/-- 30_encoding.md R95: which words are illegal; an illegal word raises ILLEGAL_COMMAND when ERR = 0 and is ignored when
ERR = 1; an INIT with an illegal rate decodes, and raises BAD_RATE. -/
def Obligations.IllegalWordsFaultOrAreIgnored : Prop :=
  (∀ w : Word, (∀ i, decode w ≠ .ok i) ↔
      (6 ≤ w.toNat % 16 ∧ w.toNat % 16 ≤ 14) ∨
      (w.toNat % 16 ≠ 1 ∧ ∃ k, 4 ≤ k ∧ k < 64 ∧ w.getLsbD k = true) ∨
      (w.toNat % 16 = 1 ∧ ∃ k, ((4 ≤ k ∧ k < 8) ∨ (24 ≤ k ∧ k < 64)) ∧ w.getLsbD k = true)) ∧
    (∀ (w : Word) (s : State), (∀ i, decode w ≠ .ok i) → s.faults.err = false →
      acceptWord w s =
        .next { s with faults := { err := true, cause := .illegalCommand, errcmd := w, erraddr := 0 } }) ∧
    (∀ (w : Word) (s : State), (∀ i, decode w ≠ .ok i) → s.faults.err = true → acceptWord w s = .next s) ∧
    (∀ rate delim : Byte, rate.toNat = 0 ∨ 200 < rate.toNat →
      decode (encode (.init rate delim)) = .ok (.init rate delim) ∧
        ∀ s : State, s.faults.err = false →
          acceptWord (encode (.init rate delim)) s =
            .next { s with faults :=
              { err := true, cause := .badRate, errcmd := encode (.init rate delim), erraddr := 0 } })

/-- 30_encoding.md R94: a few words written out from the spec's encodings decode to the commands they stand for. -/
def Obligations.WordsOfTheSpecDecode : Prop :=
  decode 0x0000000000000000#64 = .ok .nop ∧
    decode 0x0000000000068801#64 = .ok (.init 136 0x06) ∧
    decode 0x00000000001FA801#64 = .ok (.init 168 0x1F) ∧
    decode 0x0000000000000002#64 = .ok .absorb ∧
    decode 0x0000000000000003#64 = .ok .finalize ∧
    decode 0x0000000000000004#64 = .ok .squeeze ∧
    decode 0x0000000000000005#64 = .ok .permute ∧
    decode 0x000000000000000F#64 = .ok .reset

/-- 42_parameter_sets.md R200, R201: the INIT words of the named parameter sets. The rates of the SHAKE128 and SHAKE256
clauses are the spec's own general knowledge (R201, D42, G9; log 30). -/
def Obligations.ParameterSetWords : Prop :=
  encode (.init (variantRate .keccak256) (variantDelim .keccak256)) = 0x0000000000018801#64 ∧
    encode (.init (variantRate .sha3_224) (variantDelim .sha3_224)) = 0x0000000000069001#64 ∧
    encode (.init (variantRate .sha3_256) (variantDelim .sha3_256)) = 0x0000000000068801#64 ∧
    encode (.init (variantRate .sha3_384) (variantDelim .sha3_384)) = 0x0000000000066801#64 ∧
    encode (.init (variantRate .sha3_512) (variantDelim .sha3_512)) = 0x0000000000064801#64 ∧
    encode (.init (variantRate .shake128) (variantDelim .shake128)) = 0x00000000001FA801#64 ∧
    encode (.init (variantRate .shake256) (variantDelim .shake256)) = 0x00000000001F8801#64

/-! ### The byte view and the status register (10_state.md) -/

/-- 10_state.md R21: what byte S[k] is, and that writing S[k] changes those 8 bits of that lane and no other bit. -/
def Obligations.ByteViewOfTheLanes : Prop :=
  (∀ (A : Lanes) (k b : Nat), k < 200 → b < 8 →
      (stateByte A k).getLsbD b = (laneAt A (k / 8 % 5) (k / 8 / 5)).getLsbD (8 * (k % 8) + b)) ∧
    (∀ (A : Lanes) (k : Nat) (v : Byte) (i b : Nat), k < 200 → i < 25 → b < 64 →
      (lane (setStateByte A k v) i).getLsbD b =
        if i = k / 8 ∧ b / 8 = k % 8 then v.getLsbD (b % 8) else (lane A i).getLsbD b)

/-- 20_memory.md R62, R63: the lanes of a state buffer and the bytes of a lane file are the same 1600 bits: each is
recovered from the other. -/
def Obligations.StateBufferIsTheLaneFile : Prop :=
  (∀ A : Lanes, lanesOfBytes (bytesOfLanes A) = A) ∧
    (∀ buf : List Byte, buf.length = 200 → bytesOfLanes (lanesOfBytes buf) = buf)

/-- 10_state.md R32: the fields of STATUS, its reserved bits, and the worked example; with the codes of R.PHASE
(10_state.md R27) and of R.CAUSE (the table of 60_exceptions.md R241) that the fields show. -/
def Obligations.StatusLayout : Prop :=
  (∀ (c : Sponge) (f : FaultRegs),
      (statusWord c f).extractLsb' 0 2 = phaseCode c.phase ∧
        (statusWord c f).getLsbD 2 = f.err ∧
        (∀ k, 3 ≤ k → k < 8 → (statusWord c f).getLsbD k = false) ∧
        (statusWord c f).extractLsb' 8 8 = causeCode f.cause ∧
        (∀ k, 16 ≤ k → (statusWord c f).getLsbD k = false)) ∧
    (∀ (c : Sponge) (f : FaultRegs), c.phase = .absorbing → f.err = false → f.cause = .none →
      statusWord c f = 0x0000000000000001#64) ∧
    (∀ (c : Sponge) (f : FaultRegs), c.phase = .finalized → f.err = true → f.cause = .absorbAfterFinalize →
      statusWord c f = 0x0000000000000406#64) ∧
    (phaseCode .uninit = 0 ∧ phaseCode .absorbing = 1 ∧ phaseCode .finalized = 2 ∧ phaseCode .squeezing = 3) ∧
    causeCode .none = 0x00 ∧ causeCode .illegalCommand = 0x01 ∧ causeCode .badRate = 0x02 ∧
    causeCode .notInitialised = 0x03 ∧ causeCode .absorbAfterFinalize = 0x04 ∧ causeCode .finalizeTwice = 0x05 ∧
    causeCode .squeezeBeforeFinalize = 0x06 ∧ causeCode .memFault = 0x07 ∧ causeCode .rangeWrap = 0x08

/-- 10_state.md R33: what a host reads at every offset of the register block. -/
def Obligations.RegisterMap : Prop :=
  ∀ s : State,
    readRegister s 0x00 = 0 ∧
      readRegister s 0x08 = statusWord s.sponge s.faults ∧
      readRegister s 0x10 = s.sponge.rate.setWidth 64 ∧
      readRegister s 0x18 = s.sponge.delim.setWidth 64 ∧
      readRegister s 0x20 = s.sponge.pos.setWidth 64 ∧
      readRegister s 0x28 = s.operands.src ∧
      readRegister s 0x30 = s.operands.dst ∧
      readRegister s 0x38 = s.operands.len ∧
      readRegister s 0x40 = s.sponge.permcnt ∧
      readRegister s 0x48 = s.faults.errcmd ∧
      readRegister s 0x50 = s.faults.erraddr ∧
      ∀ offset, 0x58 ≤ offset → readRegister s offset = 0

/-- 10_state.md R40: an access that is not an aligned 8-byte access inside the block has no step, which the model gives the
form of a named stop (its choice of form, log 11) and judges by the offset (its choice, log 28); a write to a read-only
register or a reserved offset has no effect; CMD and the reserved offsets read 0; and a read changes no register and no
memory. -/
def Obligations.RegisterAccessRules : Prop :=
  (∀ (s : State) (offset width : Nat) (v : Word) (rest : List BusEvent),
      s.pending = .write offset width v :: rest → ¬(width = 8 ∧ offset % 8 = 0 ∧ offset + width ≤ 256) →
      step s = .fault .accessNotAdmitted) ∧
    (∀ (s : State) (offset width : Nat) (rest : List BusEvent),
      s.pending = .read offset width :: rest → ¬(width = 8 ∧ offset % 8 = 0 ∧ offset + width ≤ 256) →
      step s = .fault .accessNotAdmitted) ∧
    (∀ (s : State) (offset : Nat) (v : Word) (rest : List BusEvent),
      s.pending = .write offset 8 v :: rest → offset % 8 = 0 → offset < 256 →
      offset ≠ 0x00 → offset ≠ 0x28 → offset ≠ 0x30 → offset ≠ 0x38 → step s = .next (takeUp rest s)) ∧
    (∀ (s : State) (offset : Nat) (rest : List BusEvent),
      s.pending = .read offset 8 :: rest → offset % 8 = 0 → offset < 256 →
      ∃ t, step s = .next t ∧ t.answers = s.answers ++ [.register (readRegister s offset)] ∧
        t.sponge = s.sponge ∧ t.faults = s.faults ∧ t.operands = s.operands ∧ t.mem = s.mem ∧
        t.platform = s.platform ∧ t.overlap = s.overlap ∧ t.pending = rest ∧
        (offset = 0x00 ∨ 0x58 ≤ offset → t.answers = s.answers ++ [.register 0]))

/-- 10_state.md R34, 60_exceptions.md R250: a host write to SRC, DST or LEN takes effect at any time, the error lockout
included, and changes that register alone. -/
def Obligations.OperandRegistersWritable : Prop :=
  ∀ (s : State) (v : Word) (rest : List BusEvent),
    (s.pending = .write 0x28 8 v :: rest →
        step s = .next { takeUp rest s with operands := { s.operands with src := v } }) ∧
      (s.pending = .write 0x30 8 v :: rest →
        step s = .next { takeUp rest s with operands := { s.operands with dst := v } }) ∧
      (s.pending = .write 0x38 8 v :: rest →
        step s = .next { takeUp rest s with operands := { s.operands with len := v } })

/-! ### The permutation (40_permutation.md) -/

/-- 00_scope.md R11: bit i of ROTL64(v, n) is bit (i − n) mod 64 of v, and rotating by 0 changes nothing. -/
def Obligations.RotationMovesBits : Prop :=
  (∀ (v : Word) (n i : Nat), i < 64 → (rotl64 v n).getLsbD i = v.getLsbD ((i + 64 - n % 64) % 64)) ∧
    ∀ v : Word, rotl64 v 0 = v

++++++++++

- _What is required_:
Retype the entries above exactly, but only from the line containing "readRegister s 0x28 = s.operands.src ∧" through the line containing "readRegister s 0x48 = s.faults.errcmd ∧", both included.

- _Response to the task_:
      readRegister s 0x28 = s.operands.src ∧
      readRegister s 0x30 = s.operands.dst ∧
      readRegister s 0x38 = s.operands.len ∧
      readRegister s 0x40 = s.sponge.permcnt ∧
      readRegister s 0x48 = s.faults.errcmd ∧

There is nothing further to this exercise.